Not very, to my knowledge. I think <hi:bernus> is regular, or at least I have not yet found a counter-example with an original heavy vowel before *-mr-.

Some of the Ibero-Romance examples are due to haplology of *ambi-b-, but offhand I do not know how far this explanation works.

> Latin formica indicates an original /bh-/

Or /gWH-/.

> But the Greek forms suggest /b/
> did /b/ and /bh/ ever get confused?

Not in word-initial position in Greek or Latin, and it is hard to argue for borrowing of these words. Perhaps <formi:do:> 'hot flash' > 'fear, dread' was crossed with *mormi:ca:tio: vel sim. 'formication, antsy feeling' due to semantic overlap, and <formi:ca> was then extracted from <formi:ca:tio:>, encouraged by the tendency for tabuistic substitution of 'ant' words.

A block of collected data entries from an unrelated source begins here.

/-- R234, R235, R236, R237, R239(b): MQ_DECODE of a context answers a decision, by the interval's comparison with Qe and the
conditional exchange. Where bit 15 of A stays set, only A and C change. On the other paths the exchange sets A to Qe (LPS)
or leaves A - Qe (MPS, C less Qe then), the context decoded takes its ROM row's next state, and RENORMD follows: A and C are
doubled and CT goes down until bit 15 of A is set, a byte coming in where CT is 0. -/
def Obligations.MqDecodes : Prop :=
  ∀ (s : State) (cx : Nat) (c : Ctx) (q : QeRow) (a1 : Half) (c1 : Word) (asMps asLps : List Ctx), s.view = none →
    s.cfg.arithPresent = true → s.MqInv → s.mq.cx[cx]? = some c → qeRom[c.i]? = some q →
    a1 = s.mq.a - BitVec.ofNat 16 q.qe → c1 = s.mq.c - BitVec.ofNat 32 (q.qe * 2 ^ 16) →
    asMps = s.mq.cx.set cx { c with i := q.nmps } → asLps = s.mq.cx.set cx { i := q.nlps, mps := c.mps ^^ q.sw } →
    ∃ d m, exec (.mqDecode cx) s = .next { s with mq := m, results := s.results ++ [(.mqDecode, .okBit d)] } ∧
      m.seg = s.mq.seg ∧ 0x8000 ≤ m.a.toNat ∧ m.ct ≤ 8 ∧
      (if s.mq.c.toNat / 2 ^ 16 < q.qe then
        (if a1.toNat < q.qe then d = c.mps ∧ MqRenormed { s.mq with a := BitVec.ofNat 16 q.qe, cx := asMps } m
         else d = !c.mps ∧ MqRenormed { s.mq with a := BitVec.ofNat 16 q.qe, cx := asLps } m)
      else if 0x8000 ≤ a1.toNat then d = c.mps ∧ m = { s.mq with a := a1, c := c1 }
      else if a1.toNat < q.qe then d = !c.mps ∧ MqRenormed { s.mq with a := a1, c := c1, cx := asLps } m
      else d = c.mps ∧ MqRenormed { s.mq with a := a1, c := c1, cx := asMps } m)

/-! ## The encoder -/

/-- R393, R394, R395: ENC_INIT with a legal size opens the encoder: tables scaled by the quality, 623 header bytes appended,
every other register of the encoder cleared. The header is R395's segments in order: SOI, the JFIF APP0, the two tables in
zig-zag order, the four Huffman tables of R400, SOF0 with the height and the width, and SOS. The bytes of the run (R489)
begin with the header (the marks of the run are the model's, log 27). -/
def Obligations.EncoderOpens : Prop :=
  ∀ (s : State) (quality : Int) (w h q scale : Nat) (ql qc zl zc hdr : List Byte), s.view = none → s.enc.isOpen = false →
    1 ≤ w → w ≤ 65535 → 1 ≤ h → h ≤ 65535 → (q : Int) = max 1 (min quality 100) →
    scale = (if q < 50 then 5000 / q else 200 - 2 * q) →
    ql = baseL.map (fun b => BitVec.ofNat 8 (min (max ((b * scale + 50) / 100) 1) 255)) →
    qc = baseC.map (fun b => BitVec.ofNat 8 (min (max ((b * scale + 50) / 100) 1) 255)) →
    zl.length = 64 → zc.length = 64 → (∀ k, k < 64 → zl[k]? = ql[zz k]? ∧ zc[k]? = qc[zz k]?) →
    hdr = [0xFF, 0xD8,
        0xFF, 0xE0, 0x00, 0x10, 0x4A, 0x46, 0x49, 0x46, 0x00, 0x01, 0x01, 0x00, 0x00, 0x01, 0x00, 0x01, 0x00, 0x00] ++
      ([0xFF, 0xDB, 0x00, 0x43, 0x00] ++ zl) ++ ([0xFF, 0xDB, 0x00, 0x43, 0x01] ++ zc) ++
      ([0xFF, 0xC4, 0x00, 0x1F, 0x00] ++ dcLBits ++ dcLVals) ++ ([0xFF, 0xC4, 0x00, 0xB5, 0x10] ++ acLBits ++ acLVals) ++
      ([0xFF, 0xC4, 0x00, 0x1F, 0x01] ++ dcCBits ++ dcCVals) ++ ([0xFF, 0xC4, 0x00, 0xB5, 0x11] ++ acCBits ++ acCVals) ++
      [0xFF, 0xC0, 0x00, 0x11, 0x08, BitVec.ofNat 8 (h / 256), BitVec.ofNat 8 h, BitVec.ofNat 8 (w / 256), BitVec.ofNat 8 w,
        0x03, 0x01, 0x22, 0x00, 0x02, 0x11, 0x01, 0x03, 0x11, 0x01] ++
      [0xFF, 0xDA, 0x00, 0x0C, 0x03, 0x01, 0x00, 0x02, 0x11, 0x03, 0x11, 0x00, 0x3F, 0x00] →
    ∃ t, exec (.encInit quality w h) s = .next t ∧
      t = { s with
        results := s.results ++ [(.encInit, .ok)]
        pk := { acc := 0, cnt := 0, outq := s.pk.outq ++ hdr }
        enc := { isOpen := true, w := w, h := h, ql := ql, qc := qc
                 rows := 0, band := [], last := none, pred0 := 0, pred1 := 0, pred2 := 0
                 start := s.pk.outq.length, ended := false } } ∧
      hdr.length = 623 ∧ t.encObservation = (hdr, [.ok])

> Or are the Greek forms from substrate?

I tried that four years ago (with both Greek and Sanskrit words), and only created a bigger mess. I think folk-etymological crossing (which also explains b- for m- in the Grk. 'lead' words) is more plausible, again encouraged by tabuistic substitution.

> Also is it possible that an earlier /b/ > /m/ may account for the paucity of /b/ in IE?

I very much doubt that, since we still have /b/ in IE. I think it was Hodge who suggested /b/ > /w/, but again we still have /b/. The paucity of initial /b/ is more likely due to phonesthemics, with a few common words sharing the idea of 'noisy, blustery, loud, rude' and the like, so that initial /b/ became strongly associated with these undesirable qualities, and most roots with initial /b/ were thus suppressed; the most common ones were grandfathered in, so to speak.